Smooth robot movement

grp_astro/src/reactive_move

@@ -16,12 +16,15 @@ class ReactiveMove(Node):
     MAX_STUCK_TIME = 5 #  Time before the robot is considered to be stuck and has to make a U-turn
 
     # Rectangle of vision of the robot
-    RECT_WIDTH = 0.5
-    RECT_LENGTH = 0.5
+    RECT_WIDTH = 0.6
+    RECT_LENGTH = 0.8
+    # Rectangle of speeds of the robot
+    MIN_DIST_MOVE_FORWARD = 0.3
+    MAX_DIST_MOVE_FORWARD = RECT_LENGTH
 
     # Robot velocities
     ANGULAR_VELOCITY = 1.0
-    LINEAR_VELOCITY = 0.2
+    LINEAR_VELOCITY = 0.3
     
     def __init__(self, name="reactive_move", timerFreq = 1/60.0):
         """ constructor """
@@ -39,8 +42,8 @@ class ReactiveMove(Node):
         # Initialize variables
         self._timerFreq = timerFreq
         self._previousScanTime = None
-        self._previousStraightMvtTime = None
         self._points = []
+        self._firstPointSeen = None
 
 
 
@@ -63,32 +66,37 @@ class ReactiveMove(Node):
 
         # If scan data received more than 1s ago, stop the robot
         if now - self._previousScanTime > 1: 
-            print("STOP ROBOT")
+            print("No data received for more than 1s")

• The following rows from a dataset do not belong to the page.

-- ==== Sys2Proof/Machine/Stations.lean ====
section
/-! DEFINITION. The station state machine (chapter 3): transitions and their notices, timers, good reports, shape changes,
expiries, and the operations of the station requests. -/

namespace Sys2Proof.Machine

/-! ## Timers (R10, R46, R49) -/

/-- The acquisition timer as it starts: the elapsed time of its expiry, or stopped when the limit is OFF (R46). -/
def acqStart (s : State) (n : StationNo) : Option Nat :=
  match (s.station n).config.acqLimit with
  | .s30 => some (30 * Config.second + s.elapsed)
  | .s60 => some (60 * Config.second + s.elapsed)
  | .off => none

/-- The silence timer as it starts (R49). -/
def silenceStart (s : State) (n : StationNo) : Option Nat :=
  some (Config.second * (s.station n).config.silence + s.elapsed)

/-- Restarts the silence timer (R49). -/
def restartSilence (n : StationNo) (s : State) : State :=
  s.setRun n { (s.station n).run with silenceTimer := silenceStart s n }

/-! ## Transitions (R52, R61) -/

/-- How a transition completes the station's deferred requests (R61). -/
def deferralOutcome (new : StationState) (cause : StationCause) : Option Result :=
  if new = .held ∨ new = .admitted then some .ok
  else if cause = .acquireFailed then some .failed
  else if cause = .disable then some .aborted
  else none

/-- A transition: the run state becomes `run` in the new state, the STATION_STATE notice is pushed (R52), and the
station's deferrals complete if the transition is one of R61. -/
def moveStation (n : StationNo) (new : StationState) (cause : StationCause) (run : StationRun) (s : State) : State :=
  let s' := pushNotice (.stationState n (s.station n).run.state new cause) (s.setRun n { run with state := new })
  match deferralOutcome new cause with
  | some result => completeDeferrals n result s'
  | none => s'

/-- The run state on entry to AWAITING by silence or acquisition failure, and what DISABLE_STATION clears (R42, R43). -/
def StationRun.restarted (r : StationRun) : StationRun :=
  { r with returnState := none, pendingShape := none, confirmations := 0, goodCount := 0, lastFresh := none
           acqTimer := none, silenceTimer := none }

/-! ## Acquisition (R43-R46) -/

/-- Acquisition completes when the good count has reached the acquire count: HELD or ADMITTED, the acquisition timer
stopped, the silence timer started (R45). -/
def testAcquired (n : StationNo) (s : State) : State :=
  let x := s.station n
  if x.config.acquire ≤ x.run.goodCount then
    moveStation n (if x.config.hold then .held else .admitted) .acquired
      { x.run with acqTimer := none, silenceTimer := silenceStart s n } s
  else s

/-- Entry to ACQUIRING by a good report, in AWAITING or SILENT, with the count test (R43, R45, R50). -/
def beginAcquiring (n : StationNo) (cause : StationCause) (t : GridTime) (suspect : Bool) (s : State) : State :=
  let r := (s.station n).run
  testAcquired n (moveStation n .acquiring cause
    { r with acqTimer := acqStart s n, silenceTimer := none
             goodCount := if suspect then 0 else 1
             lastFresh := if suspect then r.lastFresh else some t } s)

/-- A report is fresh (section 3.3). -/
def isFresh (last : Option GridTime) (t : GridTime) : Bool :=
  match last with
  | some l => earlier l t
  | none => true

/-- The change of the good count by a good report in ACQUIRING (R44). -/
def StationRun.counted (r : StationRun) (t : GridTime) (suspect : Bool) : StationRun :=
  if suspect then { r with goodCount := 0 }
  else if isFresh r.lastFresh t then { r with goodCount := r.goodCount + 1, lastFresh := some t }
  else { r with goodCount := 1, lastFresh := some t }

/-- A good report in ACQUIRING (R44, R45). -/
def countGood (n : StationNo) (t : GridTime) (suspect : Bool) (s : State) : State :=
  testAcquired n (s.setRun n ((s.station n).run.counted t suspect))

/-! ## Good reports (R24, R43-R50, R55, R58) -/

/-- The return to the old shape (R55): the pending shape and the confirmation count are cleared, the silence timer stops,
and the report is taken as a good report in the return state. Whether the return state is cleared is free (log 11). -/
def revertShape (n : StationNo) (t : GridTime) (suspect : Bool) (s : State) : State :=
  let r := (s.station n).run
  let cleared : StationRun :=
    { r with pendingShape := none, confirmations := 0, silenceTimer := none
             returnState := if Config.revertKeepsReturnState then r.returnState else none }
  match r.returnState with
  | none => s
  | some .acquiring =>
    countGood n t suspect (moveStation n .acquiring .shapeReverted { cleared with acqTimer := acqStart s n } s)
  | some .held => moveStation n .held .shapeReverted { cleared with silenceTimer := silenceStart s n } s
  | some .admitted => moveStation n .admitted .shapeReverted { cleared with silenceTimer := silenceStart s n } s

/-- The station's run state advances for a good report in its current state (R24 item 3). -/
def advanceStation (n : StationNo) (t : GridTime) (suspect : Bool) (s : State) : State :=
  match (s.station n).run.state with
  | .disabled => s
  | .awaiting => beginAcquiring n .firstReport t suspect s
  | .acquiring => countGood n t suspect s
  | .held => restartSilence n s
  | .admitted => restartSilence n s
  | .silent =>
    if (s.station n).config.reacquire then beginAcquiring n .reacquire t suspect s
    else moveStation n .admitted .resumed { (s.station n).run with silenceTimer := silenceStart s n } s
  | .shapePending => revertShape n t suspect s
  | .shapeHeld => revertShape n t suspect s

/-- The last-report-suspect flag takes the suspect mark; a change to set is a rising edge of SUSPECT_TIME (R24, R152). -/
def markSuspect (n : StationNo) (suspect : Bool) (s : State) : State :=
  let s' := s.setRun n { (s.station n).run with suspect := suspect }
  if suspect && !(s.station n).run.suspect then risingEdge n .suspectTime s' else s'

/-- The latency tracker records a measured delay while the Timebase is not FREE (R58). -/
def recordDelay (n : StationNo) (delay : Nat) (s : State) : State :=
  if s.timebase.mode = .free then s
  else s.setRun n { (s.station n).run with curMax := max (s.station n).run.curMax (min delay Config.delayMax) }

/-- Intake step 6: the Station Table takes a good report (R24). -/
def takeGoodReport (n : StationNo) (t : GridTime) (suspect short : Bool) (arrival : GridTime) (s : State) : State :=
  let s := if short then risingEdge n .short s else s
  advanceStation n t suspect (recordDelay n (measuredDelay arrival t) (markSuspect n suspect s))

/-! ## Shape changes (section 3.4) -/

/-- The descriptor takes a shape (R57). -/
def adoptShape (n : StationNo) (x : Shape) (s : State) : State :=
  s.setConfig n { (s.station n).config with shape := x }

/-- Entry to ACQUIRING under a newly taken shape (R54, R56, R57). -/
def acquireShape (n : StationNo) (cause : StationCause) (x : Shape) (s : State) : State :=
  moveStation n .acquiring cause { (s.station n).run.restarted with acqTimer := acqStart s n } (adoptShape n x s)

/-- Entry to SHAPE_PENDING from ACQUIRING, HELD or ADMITTED (R53). -/
def beginPending (n : StationNo) (back : ReturnState) (x : Shape) (s : State) : State :=
  moveStation n .shapePending .shapeChange
    { (s.station n).run with returnState := some back, pendingShape := some x, confirmations := 1, acqTimer := none
                             silenceTimer := silenceStart s n } s

/-- A SHAPE_CHANGE report in SHAPE_PENDING (R54). -/
def confirmShape (n : StationNo) (x : Shape) (s : State) : State :=
  let r := (s.station n).run
  if r.pendingShape = some x then
    let r' := { r with confirmations := r.confirmations + 1, silenceTimer := silenceStart s n }
    if r'.confirmations < 3 then s.setRun n r'
    else if (s.station n).config.shapeAuto then acquireShape n .shapeAdopted x s
    else moveStation n .shapeHeld .shapeConfirmed r' s
  else s.setRun n { r with pendingShape := some x, confirmations := 1, silenceTimer := silenceStart s n }

/-- A SHAPE_CHANGE report in SHAPE_HELD (R56). -/
def heldShape (n : StationNo) (x : Shape) (s : State) : State :=
  let r := (s.station n).run
  if r.pendingShape = some x then restartSilence n s
  else moveStation n .shapePending .shapeChange
    { r with pendingShape := some x, confirmations := 1, silenceTimer := silenceStart s n } s

/-- The shape path: what a SHAPE_CHANGE report does (R53). -/
def takeShapeChange (n : StationNo) (x : Shape) (s : State) : State :=
  match (s.station n).run.state with
  | .acquiring => beginPending n .acquiring x s
  | .held => beginPending n .held x s
  | .admitted => leaveAwaited n (beginPending n .admitted x s)
  | .shapePending => confirmShape n x s
  | .shapeHeld => heldShape n x s
  | .awaiting => s
  | .silent => s
  | .disabled => s

/-! ## Expiries -/

/-- Entry to AWAITING by silence or acquisition failure (R43). -/
def toAwaiting (n : StationNo) (cause : StationCause) (s : State) : State :=
  moveStation n .awaiting cause (s.station n).run.restarted s

/-- The acquisition timer expires (R46). -/
def acquisitionExpired (n : StationNo) (s : State) : State :=
  if (s.station n).run.state = .acquiring then toAwaiting n .acquireFailed s else s

/-- The silence timer expires (R49): the transition, in SILENT the rising edge of its condition (R152), then the awaited
sets (R51, R162). -/
def silenceExpired (n : StationNo) (s : State) : State :=
  match (s.station n).run.state with
  | .admitted =>
    leaveAwaited n (risingEdge n .silent (moveStation n .silent .silence { (s.station n).run with silenceTimer := none } s))
  | .held => toAwaiting n .silence s
  | .shapePending => toAwaiting n .silence s
  | .shapeHeld => toAwaiting n .silence s
  | .disabled => s
  | .awaiting => s
  | .acquiring => s
  | .silent => s

/-- A period end for one descriptor (R59). -/
def Station.rolled (x : Station) : Station := { x with run := { x.run with prevMax := x.run.curMax, curMax := 0 } }

/-- Both latency maxima of a descriptor become 0 (R59, R145). -/
def Station.untracked (x : Station) : Station := { x with run := { x.run with prevMax := 0, curMax := 0 } }

/-! ## Station requests (R38-R42, R47, R56, R61-R63, R159) -/

/-- Takes or does not take a deferral for a station request that has acted: its own answer OK, or the held slot, which
joins the station's deferrals (R61, R188). -/
def answerOrHold (n : StationNo) (r : Request) (d : Option SlotNo) (s : State) : State :=
  match d with
  | none => answerRequest r .ok [] s
  | some d =>
    let s := holdAnswer d r (.station n) s
    s.setRun n { (s.station n).run with deferrals := (s.station n).run.deferrals ++ [d] }

/-- READ_STATION (R39). -/
def handleReadStation (r : Request) : State → State :=
  withPayload r 0 fun _ => withStation r fun n s =>
    answerRequest r .ok (stationConfigBytes (s.station n).config ++ stationRunBytes s.elapsed (s.station n).run) s

/-- The five fields that change only while DISABLED agree (R38). -/
def sameIdentity (a b : StationConfig) : Bool := a.code == b.code && a.shape == b.shape && a.rate == b.rate

/-- WRITE_STATION (R38). -/
def handleWriteStation (r : Request) : State → State :=
  withPayload r 32 fun p => withStation r fun n s =>
    withValue r (stationConfigOf (s.station n).config.enable p) (fun c s =>
      if (s.station n).run.state ≠ .disabled ∧ !sameIdentity c (s.station n).config then refuse r .refusedState s
      else answerRequest r .ok [] (s.setConfig n c)) s

/-- ENABLE_STATION (R41). -/
def handleEnableStation (r : Request) : State → State :=
  withPayload r 0 fun _ => withStation r fun n s =>
    let c := (s.station n).config
    if (s.station n).run.state ≠ .disabled ∨ c.code = 0 then refuse r .refusedState s
    else if (codeLookup s.codeMap c.code).isSome then refuse r .codeInUse s
    else
      withSlot r (fun d s =>
        let s := s.setStation n ⟨{ c with enable := true }, .cleared .awaiting⟩
        let s := pushNotice (.stationState n .disabled .awaiting .enable)
          { s with codeMap := codeInsert c.code n s.codeMap }
        answerOrHold n r d s) s

/-- DISABLE_STATION on a station that is not DISABLED, but for its answer (R42). -/
def disableStation (n : StationNo) (s : State) : State :=
  let x := s.station n
  let s := { s.setConfig n { x.config with enable := false } with codeMap := codeRemove x.config.code n s.codeMap }
  let s := moveStation n .disabled .disable x.run.restarted s
  if x.run.state = .admitted then leaveAwaited n s else s

/-- DISABLE_STATION (R42). -/
def handleDisableStation (r : Request) : State → State :=
  withPayload r 0 fun _ => withStation r fun n s =>
    if (s.station n).run.state = .disabled then answerRequest r .ok [] s
    else answerRequest r .ok [] (disableStation n s)

/-- ADMIT_STATION (R47). -/
def handleAdmitStation (r : Request) : State → State :=
  withPayload r 0 fun _ => withStation r fun n s =>
    if (s.station n).run.state = .held then
      answerRequest r .ok [] (moveStation n .admitted .admission (s.station n).run s)
    else refuse r .refusedState s

/-- ACCEPT_SHAPE (R56, R61). In SHAPE_HELD a pending shape is present (R54). -/
def handleAcceptShape (r : Request) : State → State :=
  withPayload r 0 fun _ => withStation r fun n s =>
    match (s.station n).run.state, (s.station n).run.pendingShape with
    | .shapeHeld, some x => withSlot r (fun d s => answerOrHold n r d (acquireShape n .accept x s)) s
    | _, _ => refuse r .refusedState s

/-- READ_COUNTERS (R159). -/
def handleReadCounters (r : Request) : State → State :=
  withPayload r 0 fun _ => withStation r fun n s =>
    let x := (s.station n).run
    answerRequest r .ok (beCounters x.counters) (s.setRun n { x with counters := ⟨0, 0, 0⟩ })

/-- A record without a station's report (R82). -/
def Record.without (r : Record) (n : StationNo) : Record :=
  { r with arrivals := r.arrivals.filter (fun e => !(e.1 == n)) }

/-- EXCHANGE_STATION withdraws a station's reports: their entries go and their slots are free (R82). -/
def withdraw (n : StationNo) (s : State) : State :=
  { s with timeline := s.timeline.map (·.without n)
           freeSlots := s.freeSlots + (s.timeline.map (fun r => (r.arrivals.filter (fun e => e.1 == n)).length)).sum }

/-- The outgoing context (R62). -/
def outgoingContext (x : Station) : List Byte :=
  be16 x.config.code ++ be8 x.run.state.code ++ beCounters x.run.counters ++ be32 x.run.estimate ++
    bePer (fun l => beFlag l.set) x.run.latches

/-- An accepted EXCHANGE_STATION, in the order of R63. -/
def exchangeStation (n : StationNo) (c : StationConfig) (s : State) : State :=
  let x := s.station n
  let new : StationState := if c.enable then .awaiting else .disabled
  let s := withdraw n s
  let s := if x.run.state = .disabled then s else { s with codeMap := codeRemove x.config.code n s.codeMap }
  let s := completeDeferrals n .aborted s
  let s := s.setStation n ⟨c, .cleared new⟩
  let s := if c.enable then { s with codeMap := codeInsert c.code n s.codeMap } else s
  let s := pushNotice (.stationState n x.run.state new .exchange) s
  if x.run.state = .admitted then leaveAwaited n s else s

/-- The code is held in the Code Map by a different descriptor (R62). -/
def codeHeldByOther (s : State) (n : StationNo) (code : Nat) : Bool :=
  match codeLookup s.codeMap code with
  | some m => !(m == n)
  | none => false

/-- EXCHANGE_STATION (R62, R63). -/
def handleExchangeStation (r : Request) : State → State :=
  withPayload r 33 fun p => withStation r fun n =>
    withValue r ((flagAt p 0).bind fun enable => stationConfigOf enable (p.drop 1)) fun c s =>
      if c.enable ∧ c.code = 0 then refuse r .badRequest s
      else if c.enable ∧ codeHeldByOther s n c.code then refuse r .codeInUse s
      else answerRequest r .ok (outgoingContext (s.station n)) (exchangeStation n c s)

end Sys2Proof.Machine
end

             return Twist()  # Return a zero velocity
         
-        # If it's been rotating for more than 5s, it's probably stuck in a corner
-        # In this case, a u-turn is performed, until >3.14s which is equivalent to a rotation of >180°
-        if self._previousStraightMvtTime and self.MAX_STUCK_TIME < now - self._previousStraightMvtTime <= self.MAX_STUCK_TIME + m.pi: 
-            velo = Twist()
-            velo.angular.z = self.ANGULAR_VELOCITY
-            print("U-TURN")
-            return velo
-
         # Default case
         x, y = firstPointInFront(self._points, self.RECT_LENGTH, self.RECT_WIDTH / 2.0)
+
+        if(not self._firstPointSeen): #If you were previously moving straight without obstacles
+            self._firstPointSeen = (x,y)
+
         velocity = Twist()
-        if x and y:
-            if y >= 0:  # Point is in the left part of the rectangle -> Turn right
+        if x and y: # If there is a point in front at the moment
+            
+            # Linear movement
+            if x < self.MIN_DIST_MOVE_FORWARD:
+                velocity.linear.x = 0.0 #If the wall is too close, don't go forward, only rotate
+            else:
+                coefficient = (x - self.MIN_DIST_MOVE_FORWARD) / (self.MAX_DIST_MOVE_FORWARD - self.MIN_DIST_MOVE_FORWARD) #linear between 0 (MIN_DIST_MOVE_FORWARD) and 1 (MAX_DIST_MOVE_FORWARD)
+                velocity.linear.x = coefficient * self.LINEAR_VELOCITY
+
+            # Rotation, based on the first point seen
+            firstY = self._firstPointSeen[1]
+            if firstY >= 0:  # Point was in the left part of the rectangle -> Continue turning right until there is no point in front
                 velocity.angular.z = -self.ANGULAR_VELOCITY
-                print("TURN RIGHT")
-            else:  # Point is in the right part of the rectangle -> Turn left
+            else:  # Point was in the right part of the rectangle -> Continue turning left until there is no point in front
                 velocity.angular.z = self.ANGULAR_VELOCITY
-                print("TURN LEFT")
+
             
         else:  # If there's not point in front, go straight
             velocity.linear.x = self.LINEAR_VELOCITY
-            self._previousStraightMvtTime = now
-            print("STRAIGHT")
+            self._firstPointSeen = None
+
 
         return velocity
 
@@ -119,11 +127,21 @@ def firstPointInFront(points:list, maxX, maxY):
     """
     Check if points in front of the robot (in the rectangle with forward distance maxX and lateral distance of 2*maxY)
     """
+    # Closest point
+    cx, cy = None, None 
+    closestDistance = 10000
+
     for (x,y,_) in points:
-        if(x>0 and x < maxX and abs(y) < maxY):
-            return (x,y)
+        pointDistance = m.sqrt(x**2 + y**2) #Get point distance to Lidar
+
+        isInRectangle = x > 0 and x < maxX and abs(y) < maxY
+        isCloser = (cx is None) or (pointDistance < closestDistance)
+
+        if(isInRectangle and isCloser): #If the point is closer, store it as the new closest point in the rectangle
+            cx,cy = x,y
+            closestDistance = pointDistance
     
-    return (None, None)
+    return (cx, cy)
 
 
 # Main loop